Ich sagte mit dreizehn ging das los, ab vierzehn war ich dann ein erfahrener Raupenfahrer und kannte alle Tricks, um die besten Mädchen zu bekommen. Als ich dann fünfzehn wurde, ließ mein Interesse langsam nach. Da bin ich dann auch nicht mehr so gern auf den Rummel gegangen.
Wo haben sie dann nach Mädchen gesucht?
Meine Mutter fand, dass es Zeit war, Tanzen zu lernen. Sie schickte mich in eine Tanzschule. Das fand ich öde, weil ich mir von den Mädchen mehr versprochen hatte. Die sahen damals schrecklich aus mit ihren hochtoupierten Betonfrisuren und ihren Petticoats. Ich habe das aber durchgezogen. Nach dem Abschlussball hat mich die Tanzlehrerin gefragt, ob ich nicht anschließend noch den nächsten Kurs belegen wolle. In dem Kurs hatten sie einen gewaltigen Mädchenüberschuss. Da das mich nichts kostete, bin ich nochmals in die Tanzstunde gegangen.. Das hat sich aber auch nicht gelohnt, die Mädchen waren noch hässlicher als im ersten Kurs. Immerhin habe ich leidlich tanzen gelernt, und wenn die Musik stimmt, mache ich das heute noch gerne mit Mona.

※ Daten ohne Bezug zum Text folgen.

/-- `ST` non-zero after the execute phase, and `ST` zero. -/
theorem witness_TickFollowsExecute :
    (∃ u, (given 0xF018 (State.reset.setV 0 1)).fetch = .ok 0xF018 ∧
      execDecoded (decodeWord 0xF018) (given 0xF018 (State.reset.setV 0 1)).beginStep = .next u ∧
      u.st.toNat > 0) ∧
    (∃ u, (given 0xF018 State.reset).fetch = .ok 0xF018 ∧
      execDecoded (decodeWord 0xF018) (given 0xF018 State.reset).beginStep = .next u ∧ u.st = 0) :=
  ⟨⟨_, fetch_of_given (by decide), rfl, by decide⟩, ⟨_, fetch_of_given (by decide), rfl, by decide⟩⟩

theorem witness_TimersCountSteps :
    ∃ t, (given 0x0000 (State.reset.setDt 255)).fetch = .ok 0x0000 ∧
      step (given 0x0000 (State.reset.setDt 255)) = .next t ∧
      (∀ x, decodeWord 0x0000 ≠ .instr (.ldDtVx x)) ∧ (∀ x, decodeWord 0x0000 ≠ .instr (.ldStVx x)) :=
  ⟨_, fetch_of_given (by decide), rfl, by decide, by decide⟩

/-- One state for each line of the table of R254: a row of a draw, a digit, a register stored, a
register loaded, a key, outside; and the last ones inside. -/
theorem witness_StepFaultsExactly :
    raises (.drw 0 1 2) (State.reset.setI 4095) (.dataRange 4096) ∧
    raises (.ldB 0) (State.reset.setI 4094) (.dataRange 4096) ∧
    raises (.stRegs 1) (State.reset.setI 4095) (.dataRange 4096) ∧
    raises (.ldRegs 1) (State.reset.setI 4097) (.dataRange 4097) ∧
    raises (.skp 0) (State.reset.setV 0 16) (.keyRange 16) ∧
    raises (.sknp 0) (State.reset.setV 0 255) (.keyRange 255) ∧
    ¬ raises (.drw 0 1 1) (State.reset.setI 4095) (.dataRange 4096) ∧
    ¬ raises (.ldB 0) (State.reset.setI 4093) (.dataRange 4096) ∧
    ¬ raises (.skp 0) (State.reset.setV 0 15) (.keyRange 15) := by
  unfold raises
  decide

theorem witness_StoreIsSeenByNextFetch :
    (∃ t, exec (.stRegs 1) (State.reset.setI 0x200) = .next t) ∧ (1 : Reg).val = (0 : Reg).val + 1 ∧
    (1 : Reg) ≤ 1 ∧ (State.reset.setI 0x200).pc.toNat = (State.reset.setI 0x200).addr (0 : Reg).val :=
  ⟨⟨_, rfl⟩, by decide⟩

theorem witness_SelfJumpOnlyCountsDown :
    (given 0x1200 State.reset).fetch = .ok (wordA 0x1 (given 0x1200 State.reset).pc) :=
  fetch_of_given (by decide)

theorem witness_NopHasNoEffect : (given 0x0000 State.reset).fetch = .ok 0x0000 := fetch_of_given (by decide)

theorem witness_ReturnPopsOrFallsThrough :
    0 < depth2.sp.val ∧ 0 < depth32.sp.val ∧ depth32.sp.val = 32 ∧ State.reset.sp.val = 0 := by decide

theorem witness_JumpSetsPc : (0xFFF : Word).toNat < 4096 := by decide

/-- The stack with one free entry, and the full stack. -/
theorem witness_CallPushesUnlessFull :
    ({ depth32 with sp := 31 } : State).sp.val < 32 ∧ depth32.sp.val = 32 ∧ (0xFFF : Word).toNat < 4096 := by decide

theorem witness_CallThenReturn :
    (∃ t u : State, exec (.call 0xABC) { depth32 with sp := 31 } = .next t ∧ u.sp = t.sp ∧ u.stack = t.stack) ∧
    (∃ t u : State, exec (.call 0xABC) depth32 = .next t ∧ u.sp = t.sp ∧ u.stack = t.stack ∧ depth32.sp.val = 32) :=
  ⟨⟨_, _, rfl, rfl, rfl⟩, ⟨_, _, rfl, rfl, rfl, by decide⟩⟩

theorem witness_AddRegistersSetsCarry : (14 : Reg) ≠ flagReg := by decide

theorem witness_SubtractWritesFlagFirst : (14 : Reg) ≠ flagReg ∧ (0 : Reg) ≠ flagReg ∧ (15 : Reg) = flagReg := by
  decide

theorem witness_SubtractReversedWritesFlagFirst :
    (14 : Reg) ≠ flagReg ∧ (0 : Reg) ≠ flagReg ∧ (15 : Reg) = flagReg := by decide

theorem witness_ShiftsDropBitIntoFlag : (14 : Reg) ≠ flagReg ∧ (15 : Reg) = flagReg := by decide

theorem witness_RandomByteIsMasked :
    (input 0 0xA7).rnd = 0xA7 ∧ (0x3C : Byte).getLsbD 7 = false ∧ (0x00 : Byte) = 0 ∧ (0xFF : Byte) = 0xFF := by
  decide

Waren Ihre Freunde mit von der Partie?
Nein, meine Freunde hatten zu jener Zeit keine Lust auf so was. Tanzschule war denen viel zu spießig. Die wollten Abenteuer. Die haben mich dann zu einer Fahrradtour nach Holland überredet. Wir waren damals erfahrene Radfahrer, in Wuppertal mit seinen vielen Hügeln lernt man das. Wir sind dann in zwei Tagen von Wuppertal zum Abschlussdeich geradelt. Das war eine gute Leistung.
Zum Abschlussdeich?
Ja, ich glaube das Ding ist über dreißig Kilometer lang und schützt Holland vorm Absaufen. Da oben haben wir dann eine Menge neugieriger Mädchen getroffen.
Worauf waren die denn neugierig?
Na auf uns deutsche Jungs. Wir waren doch die, vor denen ihre Eltern sie immer gewarnt hatten. Die Deutschen haben übel im Krieg in Holland gewütet, aber das interessierte die Mädchen nicht, sondern nur noch deren Eltern. Die Mädchen hatten die gleichen Interessen wie wir. Wir wollten alle zusammen Spaß haben. Wir haben dann mit den Holländerinnen kräftig geknutscht und gefummelt. Das war sehr schön.
Wie ging es dann weiter?
Nach einigen Tagen machten wir uns auf in Richtung Amsterdam. Das war der Höhepunkt der Reise. Eine solche Stadt hatten wir bis dahin nicht erlebt. Abends in der Jugendherberge erfuhren wir dann vom Kloveniersburgwal.
Kloveniersburgwal?
Wir fuhren am nächsten Tag dorthin. Es war die Nuttengegend der Stadt. Ich hatte schon von einem Puff gehört, aber in Wuppertal fand sowas nicht vor unseren Augen statt. Hier am Kloveniersburgwal räkelten sich die Damen in ihren Schaufenstern. Das war einer der aufregendsten Schaufensterbummel meines Lebens. Ich wollte nur gucken, da schrie jemand auf der gegenüberliegenden Straßenseite: “Hier Leute! Hier ist eine, die macht es für fünf Gulden.” Das waren, soweit ich mich erinnere, etwa fünf bis sechs Mark. Für ein solch ungewöhnliches Erlebnis, von dem wir bislang nicht einmal zu träumen gewagt hatten, keinesfalls zu viel.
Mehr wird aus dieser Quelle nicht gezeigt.